TASK BRIEF – Reproduce the entries below exactly, but only from the line containing "t, exec (.tarnWritebackComplete" to the line containing "n.state = .resident ∨", inclusive.

--------------------------------

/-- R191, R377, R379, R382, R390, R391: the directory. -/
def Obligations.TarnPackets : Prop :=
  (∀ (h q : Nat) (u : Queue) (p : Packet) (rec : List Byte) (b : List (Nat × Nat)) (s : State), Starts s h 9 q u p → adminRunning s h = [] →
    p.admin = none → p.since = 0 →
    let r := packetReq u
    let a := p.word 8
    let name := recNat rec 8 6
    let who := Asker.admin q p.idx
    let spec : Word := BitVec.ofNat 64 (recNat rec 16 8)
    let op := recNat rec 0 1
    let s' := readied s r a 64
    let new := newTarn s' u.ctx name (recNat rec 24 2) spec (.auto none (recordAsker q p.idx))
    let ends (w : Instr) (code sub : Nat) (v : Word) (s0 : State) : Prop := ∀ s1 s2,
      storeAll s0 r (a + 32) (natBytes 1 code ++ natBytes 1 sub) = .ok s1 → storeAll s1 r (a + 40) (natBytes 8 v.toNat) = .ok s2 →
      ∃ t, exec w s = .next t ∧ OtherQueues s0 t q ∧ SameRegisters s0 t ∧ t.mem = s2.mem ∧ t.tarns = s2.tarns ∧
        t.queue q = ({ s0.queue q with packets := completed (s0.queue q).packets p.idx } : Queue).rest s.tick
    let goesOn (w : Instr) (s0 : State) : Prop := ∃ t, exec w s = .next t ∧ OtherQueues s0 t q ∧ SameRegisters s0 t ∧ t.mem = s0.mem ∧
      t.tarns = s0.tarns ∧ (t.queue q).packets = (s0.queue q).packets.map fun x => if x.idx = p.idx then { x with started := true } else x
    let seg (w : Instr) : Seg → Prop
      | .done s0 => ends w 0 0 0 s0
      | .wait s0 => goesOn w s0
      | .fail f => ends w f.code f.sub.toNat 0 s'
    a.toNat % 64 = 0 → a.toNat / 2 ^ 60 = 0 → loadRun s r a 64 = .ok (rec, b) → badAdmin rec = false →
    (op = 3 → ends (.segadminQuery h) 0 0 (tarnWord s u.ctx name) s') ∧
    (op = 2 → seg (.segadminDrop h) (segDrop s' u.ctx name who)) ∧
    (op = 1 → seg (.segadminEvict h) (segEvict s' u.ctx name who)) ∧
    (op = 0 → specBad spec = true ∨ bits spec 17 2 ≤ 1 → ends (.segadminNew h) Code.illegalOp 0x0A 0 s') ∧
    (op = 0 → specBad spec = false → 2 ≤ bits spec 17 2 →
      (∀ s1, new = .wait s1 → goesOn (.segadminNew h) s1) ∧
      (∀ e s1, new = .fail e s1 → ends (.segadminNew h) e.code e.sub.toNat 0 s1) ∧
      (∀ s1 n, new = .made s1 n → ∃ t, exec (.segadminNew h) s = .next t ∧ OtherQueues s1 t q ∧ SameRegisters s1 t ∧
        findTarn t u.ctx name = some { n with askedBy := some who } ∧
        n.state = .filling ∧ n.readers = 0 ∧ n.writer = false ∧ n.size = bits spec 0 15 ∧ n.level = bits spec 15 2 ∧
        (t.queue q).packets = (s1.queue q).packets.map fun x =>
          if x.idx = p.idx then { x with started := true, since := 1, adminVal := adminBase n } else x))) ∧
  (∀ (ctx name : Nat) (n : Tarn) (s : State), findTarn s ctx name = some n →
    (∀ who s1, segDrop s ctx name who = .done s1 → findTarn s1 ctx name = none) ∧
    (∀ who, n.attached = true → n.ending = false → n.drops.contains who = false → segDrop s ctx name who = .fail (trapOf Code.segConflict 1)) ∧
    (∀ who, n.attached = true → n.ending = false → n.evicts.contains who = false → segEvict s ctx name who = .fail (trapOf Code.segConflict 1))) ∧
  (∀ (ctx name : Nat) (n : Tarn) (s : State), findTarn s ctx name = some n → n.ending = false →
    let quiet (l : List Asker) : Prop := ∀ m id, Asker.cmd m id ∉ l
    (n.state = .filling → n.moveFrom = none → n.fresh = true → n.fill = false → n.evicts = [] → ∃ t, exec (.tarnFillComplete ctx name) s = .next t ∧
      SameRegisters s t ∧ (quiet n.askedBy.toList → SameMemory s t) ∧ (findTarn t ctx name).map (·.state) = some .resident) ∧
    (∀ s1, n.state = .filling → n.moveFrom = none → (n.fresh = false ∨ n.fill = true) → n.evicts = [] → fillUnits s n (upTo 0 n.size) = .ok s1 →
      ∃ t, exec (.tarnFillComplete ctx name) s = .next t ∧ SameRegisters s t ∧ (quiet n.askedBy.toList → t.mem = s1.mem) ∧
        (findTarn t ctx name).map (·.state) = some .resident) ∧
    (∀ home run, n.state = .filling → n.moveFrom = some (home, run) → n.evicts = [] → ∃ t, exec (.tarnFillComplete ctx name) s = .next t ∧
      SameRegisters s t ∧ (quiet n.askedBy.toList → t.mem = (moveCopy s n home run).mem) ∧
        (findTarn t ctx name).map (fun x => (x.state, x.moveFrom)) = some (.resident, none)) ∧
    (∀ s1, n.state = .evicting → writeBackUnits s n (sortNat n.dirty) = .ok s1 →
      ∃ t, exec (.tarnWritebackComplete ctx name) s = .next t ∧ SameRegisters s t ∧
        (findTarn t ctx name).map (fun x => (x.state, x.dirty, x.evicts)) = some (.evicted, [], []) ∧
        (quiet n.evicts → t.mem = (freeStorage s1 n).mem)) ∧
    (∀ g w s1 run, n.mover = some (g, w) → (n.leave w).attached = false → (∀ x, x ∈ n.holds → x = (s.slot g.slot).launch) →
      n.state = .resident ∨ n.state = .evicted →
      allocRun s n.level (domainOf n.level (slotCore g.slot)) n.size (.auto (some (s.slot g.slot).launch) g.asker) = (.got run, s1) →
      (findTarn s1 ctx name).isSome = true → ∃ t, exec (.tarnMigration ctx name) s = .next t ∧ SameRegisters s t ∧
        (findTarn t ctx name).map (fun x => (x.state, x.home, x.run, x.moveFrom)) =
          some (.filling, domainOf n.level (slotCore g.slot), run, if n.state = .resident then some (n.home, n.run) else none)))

--------------------------------

ANSWER TO THE EXERCISE –
      ∃ t, exec (.tarnWritebackComplete ctx name) s = .next t ∧ SameRegisters s t ∧
        (findTarn t ctx name).map (fun x => (x.state, x.dirty, x.evicts)) = some (.evicted, [], []) ∧
        (quiet n.evicts → t.mem = (freeStorage s1 n).mem)) ∧
    (∀ g w s1 run, n.mover = some (g, w) → (n.leave w).attached = false → (∀ x, x ∈ n.holds → x = (s.slot g.slot).launch) →
      n.state = .resident ∨ n.state = .evicted →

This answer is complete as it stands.